— Problem description —
Work through the material below and tally the lines holding "portIdx"; only the tally should be returned.

— Available records —

/-- Tenant lookup (R11): the extent, the class, the sharer and the route are bound here. An uncorrectable word of the extent table reads
as an entry with V = 0, and is rewritten from Barista's master copy (R186). -/
def Dev.lookup (d : Dev) (x : Txn) (p : PortId) (ld : Nat) (t : TenantId) (db : Bool) : Dev :=
  let d := { d with txns := d.txns.filter (·.id != x.id) }
  let bad := d.wordBad .extentTable (d.extWord t x.dpa)
  let d := if bad then d.wordWrite .extentTable (d.extWord t x.dpa) else d
  let w := d.extOfDpa t x.dpa
  if bad ∨ ¬ extV w then
    (d.raise { num := 0x110, tenant := some t, cls := some x.cls, detail := ldWord p ld :: words2 x.dpa }).finishPoisoned x
  else
    let ma := maOf w x.dpa
    let x := { x with ma := ma, comp := extC w, db := db, sharer := if db then d.sharerOf p ld else none, looked := some d.stamp,
                      route := routeIn d.noc.routes 0 (portRouter (portIdx p)) (sliceRouter (sliceOf (lineKey ma))) }
    if extMember w = d.chainId then d.atHomeTracker x
    else if d.blockLost ma ∨ d.memberGone (maMember ma) then
      -- a lost member's block: reads poisoned, writes dropped and logged (R382 step 3)
      let d := if x.op.isWrite then d.logDrop (BitVec.ofNat 16 (maMember ma * 2 ^ 13)) ma else d
      d.finishPoisoned x
    else
      let x := { x with phase := .relayed, tier := 3 }
      (d.hold x).forward x

/-- The far channel that a DPA of a tenant lies on, where it lies on this device's far tier. -/
def Dev.channelOf (d : Dev) (t : TenantId) (dpa : Nat) : Option Nat :=
  let w := d.extOfDpa t dpa
  if extV w && extFar w && extMember w == d.chainId then some (d.farLoc (maOff (maOf w dpa))).ch else none

/-- Is a tenant's request held by THROTTLE (R156)? -/
def Dev.distHeld (d : Dev) (t : TenantId) (dpa : Nat) : Bool :=
  match d.channelOf t dpa with | some c => d.throttled t c | none => false

/-- Does an earlier held request of the same tenant and class wait for its turn (R293)? -/
def Dev.queuedBefore (d : Dev) (x : Txn) (t : TenantId) : Bool :=
  x.phase != .regHeld && d.txns.any fun y => y.phase == .regHeld && y.tenant == some t && y.cls == x.cls && !d.distHeld t y.dpa

/-- Regulation at the port (R156, R292 to R300), then lookup. What THROTTLE holds at its port takes the hold buffer as well (R156 does not
name its place; DESIGN CHOICE, log entry 94). -/
def Dev.regulate (d : Dev) (x : Txn) (p : PortId) (ld : Nat) (t : TenantId) (db : Bool) : Dev :=
  if d.distHeld t x.dpa ∨ d.queuedBefore x t then d.holdBack x p t
  else match d.mayEnter t x.cls with
    | .hold => d.holdBack x p t
    | .go c pay =>
      let d := if pay then d.modTenant t fun s => { s with credit := s.credit - 640 } else d
      d.lookup { x with cls := c } p ld t db

/-- Does the mode keep a request at its port, unexecuted (R549, R55, R58)? -/
def Dev.modeHolds (d : Dev) : Bool := d.mode == .await || d.mode == .hibernate || (d.mode == .drain && 2 ≤ d.due.drainStep)

/-- Does a chain head in DRAIN keep a member's request back (R57)? -/
def Dev.drainKeeps (d : Dev) (t : TenantId) (dpa : Nat) : Bool :=
  let w := d.extOfDpa t dpa
  d.mode == .drain && extV w && extMember w != d.chainId

/-- A request at its port, at arrival or released: the answers given there, the holds, then regulation. `free` lets a
link-down's released requests pass regulation (R349). -/
def Dev.ingress (d : Dev) (x : Txn) (p : PortId) (ld hpa : Nat) (free : Bool) : Dev :=
  let l := d.ldOf p ld
  let none_ : Reply := if x.op.isUio then .unsupported else x.op.poisonReply
  if x.op.isUio ∧ d.oldPartner p then d.finish x .unsupported
  else if d.flag (Fld.prtViralSts_rx (portIdx p)) then
    let d := if x.op.isWrite then d.bump (Fld.prtViralSts_dropped (portIdx p)) 1 else d
    d.finishPoisoned x
  else match (if ld < 16 then d.tenantOf p ld else none) with
    | none => (d.raise { num := 0x114, detail := [ldWord p ld, word1 x.op.opc] }).finish x none_
    | some t =>
      if d.tntState t ≠ 1 then
        (d.raise { num := 0x114, tenant := some t, detail := [ldWord p ld, word1 x.op.opc] }).finish x none_
      else match hdmDecode l hpa with
        | none =>
          (d.raise { num := 0x115, tenant := some t, detail := [ldWord p ld, word1 x.op.opc] ++ words2 hpa }).finish x none_
        | some dec =>
          let x := { x with tenant := some t, dpa := dec.dpa }
          if d.mode == .maint then
            let d := if x.op.isWrite then d.raise { num := 0x106, tenant := some t, detail := ldWord p ld :: words2 dec.dpa } else d
            d.finishPoisoned x
          else if d.modeHolds || d.drainKeeps t dec.dpa then
            -- a request wakes a software HIBERNATE (R59)
            let d := if d.mode == .hibernate ∧ d.fld Fld.glbModeSts_drainDest = 3 then { d with due := { d.due with wake := true } } else d
            d.hold { x with phase := .modeHeld }
          else
            let d := d.keepPosition p ld dec
            let db := match vget none l.dec dec.dec with | some h => h.cfg.bi | none => false
            let x := { x with cls := d.partClass t (d.partition t (dec.dpa >>> 28)) }
            if free then d.lookup x p ld t db else d.regulate x p ld t db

— Task result —
3